WHAT THE TASK ASKS
Give back exactly the lines of the material below, starting with the line with "x.bar := rfl" and going on through the line with "x.fence := rfl".

DATA
◆ ◆ ◆ ◆

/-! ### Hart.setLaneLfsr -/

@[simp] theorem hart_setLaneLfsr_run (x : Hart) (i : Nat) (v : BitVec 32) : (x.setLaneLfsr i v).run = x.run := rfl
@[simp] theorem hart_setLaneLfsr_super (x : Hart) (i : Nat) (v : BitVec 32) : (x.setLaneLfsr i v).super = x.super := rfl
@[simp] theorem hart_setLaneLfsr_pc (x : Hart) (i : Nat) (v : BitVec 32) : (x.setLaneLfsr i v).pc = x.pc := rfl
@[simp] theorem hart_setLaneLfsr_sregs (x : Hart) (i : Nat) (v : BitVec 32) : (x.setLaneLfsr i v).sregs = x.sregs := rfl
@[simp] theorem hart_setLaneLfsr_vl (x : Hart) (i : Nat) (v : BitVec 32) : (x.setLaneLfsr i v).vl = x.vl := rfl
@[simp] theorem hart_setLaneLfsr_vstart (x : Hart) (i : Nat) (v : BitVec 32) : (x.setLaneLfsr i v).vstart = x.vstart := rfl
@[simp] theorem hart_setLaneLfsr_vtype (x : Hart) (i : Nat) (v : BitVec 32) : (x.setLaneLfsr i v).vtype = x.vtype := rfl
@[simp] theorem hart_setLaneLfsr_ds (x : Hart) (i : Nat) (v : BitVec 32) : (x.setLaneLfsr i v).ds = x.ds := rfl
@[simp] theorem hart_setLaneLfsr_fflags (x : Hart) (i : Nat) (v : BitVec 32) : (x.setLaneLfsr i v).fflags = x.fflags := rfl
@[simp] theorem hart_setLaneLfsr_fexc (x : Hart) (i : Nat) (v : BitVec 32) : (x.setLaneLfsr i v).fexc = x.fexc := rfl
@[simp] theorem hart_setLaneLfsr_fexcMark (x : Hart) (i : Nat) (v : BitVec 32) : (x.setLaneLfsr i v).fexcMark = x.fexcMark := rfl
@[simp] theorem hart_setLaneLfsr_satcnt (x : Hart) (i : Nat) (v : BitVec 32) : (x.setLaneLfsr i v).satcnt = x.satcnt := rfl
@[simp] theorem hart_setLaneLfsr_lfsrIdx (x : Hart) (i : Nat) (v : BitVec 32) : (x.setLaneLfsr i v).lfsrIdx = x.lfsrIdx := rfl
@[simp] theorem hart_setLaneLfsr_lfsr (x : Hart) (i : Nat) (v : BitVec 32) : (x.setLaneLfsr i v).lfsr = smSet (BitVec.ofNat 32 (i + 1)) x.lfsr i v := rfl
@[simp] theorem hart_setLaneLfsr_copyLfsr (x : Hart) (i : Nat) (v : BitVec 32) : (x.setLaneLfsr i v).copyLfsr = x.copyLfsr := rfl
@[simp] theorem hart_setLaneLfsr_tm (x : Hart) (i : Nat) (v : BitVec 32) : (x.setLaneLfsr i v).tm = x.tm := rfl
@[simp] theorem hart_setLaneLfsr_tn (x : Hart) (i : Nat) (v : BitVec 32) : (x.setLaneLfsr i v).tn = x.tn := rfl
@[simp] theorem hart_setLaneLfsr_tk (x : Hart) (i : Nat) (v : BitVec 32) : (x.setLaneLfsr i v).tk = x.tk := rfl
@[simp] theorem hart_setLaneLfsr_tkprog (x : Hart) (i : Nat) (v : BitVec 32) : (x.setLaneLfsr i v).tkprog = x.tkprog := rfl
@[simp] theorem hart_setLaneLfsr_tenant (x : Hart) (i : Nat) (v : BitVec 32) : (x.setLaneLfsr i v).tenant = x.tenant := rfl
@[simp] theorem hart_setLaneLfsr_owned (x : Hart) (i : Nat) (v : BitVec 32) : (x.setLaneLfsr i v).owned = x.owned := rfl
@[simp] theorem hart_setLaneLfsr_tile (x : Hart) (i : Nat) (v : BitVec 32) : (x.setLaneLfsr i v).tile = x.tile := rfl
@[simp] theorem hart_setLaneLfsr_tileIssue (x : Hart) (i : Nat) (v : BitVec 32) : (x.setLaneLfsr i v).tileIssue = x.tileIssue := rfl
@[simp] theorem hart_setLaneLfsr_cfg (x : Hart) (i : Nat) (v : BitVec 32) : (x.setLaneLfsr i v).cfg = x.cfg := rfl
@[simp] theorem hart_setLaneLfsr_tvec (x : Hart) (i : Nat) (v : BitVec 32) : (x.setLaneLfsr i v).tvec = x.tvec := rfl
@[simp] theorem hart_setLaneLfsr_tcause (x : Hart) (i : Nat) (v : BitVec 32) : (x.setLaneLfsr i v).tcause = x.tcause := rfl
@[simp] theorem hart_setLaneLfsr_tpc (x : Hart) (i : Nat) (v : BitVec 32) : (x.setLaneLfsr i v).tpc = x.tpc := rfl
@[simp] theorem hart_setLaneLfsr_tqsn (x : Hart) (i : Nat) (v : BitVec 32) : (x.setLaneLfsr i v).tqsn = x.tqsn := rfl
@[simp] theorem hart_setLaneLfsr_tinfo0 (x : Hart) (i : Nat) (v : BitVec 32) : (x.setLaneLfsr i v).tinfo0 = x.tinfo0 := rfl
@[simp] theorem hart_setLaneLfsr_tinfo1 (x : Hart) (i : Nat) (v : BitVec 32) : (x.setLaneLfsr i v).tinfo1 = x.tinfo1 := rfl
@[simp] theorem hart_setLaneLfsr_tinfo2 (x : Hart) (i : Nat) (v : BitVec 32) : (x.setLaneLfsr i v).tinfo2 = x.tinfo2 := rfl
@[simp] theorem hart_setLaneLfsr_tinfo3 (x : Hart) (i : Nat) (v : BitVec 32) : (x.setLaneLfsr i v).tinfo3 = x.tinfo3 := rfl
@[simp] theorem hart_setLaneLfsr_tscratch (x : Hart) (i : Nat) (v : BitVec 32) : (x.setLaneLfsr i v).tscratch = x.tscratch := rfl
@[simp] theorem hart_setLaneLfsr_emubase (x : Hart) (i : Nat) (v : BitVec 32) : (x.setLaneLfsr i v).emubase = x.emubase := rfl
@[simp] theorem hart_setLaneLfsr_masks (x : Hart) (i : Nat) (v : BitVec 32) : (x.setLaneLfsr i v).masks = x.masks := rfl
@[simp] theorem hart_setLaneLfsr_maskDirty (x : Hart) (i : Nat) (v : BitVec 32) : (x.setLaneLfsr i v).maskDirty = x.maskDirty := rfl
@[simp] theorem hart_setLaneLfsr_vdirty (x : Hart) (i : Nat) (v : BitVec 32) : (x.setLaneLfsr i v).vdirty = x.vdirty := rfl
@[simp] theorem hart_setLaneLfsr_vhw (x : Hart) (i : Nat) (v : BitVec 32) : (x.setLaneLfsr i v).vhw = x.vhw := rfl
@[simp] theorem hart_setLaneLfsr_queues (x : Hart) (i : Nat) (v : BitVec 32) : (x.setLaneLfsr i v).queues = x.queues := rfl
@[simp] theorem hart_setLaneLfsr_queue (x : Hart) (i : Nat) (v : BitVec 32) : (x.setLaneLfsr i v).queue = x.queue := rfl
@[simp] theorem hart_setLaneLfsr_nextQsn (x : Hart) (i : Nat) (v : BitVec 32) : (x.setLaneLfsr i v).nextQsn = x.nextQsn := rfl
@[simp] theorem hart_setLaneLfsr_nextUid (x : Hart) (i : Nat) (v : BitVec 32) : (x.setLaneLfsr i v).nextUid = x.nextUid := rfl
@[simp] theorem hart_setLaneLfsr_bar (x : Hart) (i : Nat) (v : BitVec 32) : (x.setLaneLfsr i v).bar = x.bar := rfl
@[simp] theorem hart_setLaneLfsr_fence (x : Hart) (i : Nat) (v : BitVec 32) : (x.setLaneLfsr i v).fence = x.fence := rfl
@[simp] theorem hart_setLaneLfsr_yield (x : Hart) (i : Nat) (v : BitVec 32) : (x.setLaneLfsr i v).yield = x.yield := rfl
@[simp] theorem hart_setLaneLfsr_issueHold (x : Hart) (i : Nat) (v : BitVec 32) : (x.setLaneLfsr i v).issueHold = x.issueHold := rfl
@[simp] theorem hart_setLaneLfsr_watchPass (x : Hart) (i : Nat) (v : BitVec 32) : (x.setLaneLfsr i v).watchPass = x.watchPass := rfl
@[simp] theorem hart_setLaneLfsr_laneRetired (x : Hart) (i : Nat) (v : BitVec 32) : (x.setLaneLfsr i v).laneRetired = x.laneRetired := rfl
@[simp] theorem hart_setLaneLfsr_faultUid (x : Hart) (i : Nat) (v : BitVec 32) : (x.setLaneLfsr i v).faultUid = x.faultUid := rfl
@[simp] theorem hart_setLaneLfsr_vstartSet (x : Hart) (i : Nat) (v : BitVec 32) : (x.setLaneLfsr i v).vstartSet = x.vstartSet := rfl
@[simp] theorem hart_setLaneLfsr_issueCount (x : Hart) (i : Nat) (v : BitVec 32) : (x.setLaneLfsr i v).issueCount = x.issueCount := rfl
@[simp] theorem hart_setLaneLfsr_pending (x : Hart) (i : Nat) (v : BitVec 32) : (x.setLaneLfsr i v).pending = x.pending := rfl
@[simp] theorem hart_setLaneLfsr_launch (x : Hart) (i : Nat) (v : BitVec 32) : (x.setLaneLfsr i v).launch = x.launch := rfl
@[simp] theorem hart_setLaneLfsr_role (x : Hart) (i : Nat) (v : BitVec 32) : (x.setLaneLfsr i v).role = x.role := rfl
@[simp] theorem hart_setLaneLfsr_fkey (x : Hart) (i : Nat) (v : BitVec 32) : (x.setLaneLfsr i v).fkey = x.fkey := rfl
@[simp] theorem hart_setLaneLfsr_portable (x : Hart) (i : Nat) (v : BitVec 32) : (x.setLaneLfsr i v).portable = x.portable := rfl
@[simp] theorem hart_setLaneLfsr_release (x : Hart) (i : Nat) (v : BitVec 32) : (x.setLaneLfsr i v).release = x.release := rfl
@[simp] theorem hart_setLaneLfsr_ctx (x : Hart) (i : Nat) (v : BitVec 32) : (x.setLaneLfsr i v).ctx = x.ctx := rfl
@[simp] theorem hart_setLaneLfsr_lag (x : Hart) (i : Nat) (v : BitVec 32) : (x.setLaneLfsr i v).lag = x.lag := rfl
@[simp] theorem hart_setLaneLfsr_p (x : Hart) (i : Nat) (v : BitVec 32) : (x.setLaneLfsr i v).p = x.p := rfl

◆ ◆ ◆ ◆

EXERCISE RESPONSE
@[simp] theorem hart_setLaneLfsr_bar (x : Hart) (i : Nat) (v : BitVec 32) : (x.setLaneLfsr i v).bar = x.bar := rfl
@[simp] theorem hart_setLaneLfsr_fence (x : Hart) (i : Nat) (v : BitVec 32) : (x.setLaneLfsr i v).fence = x.fence := rfl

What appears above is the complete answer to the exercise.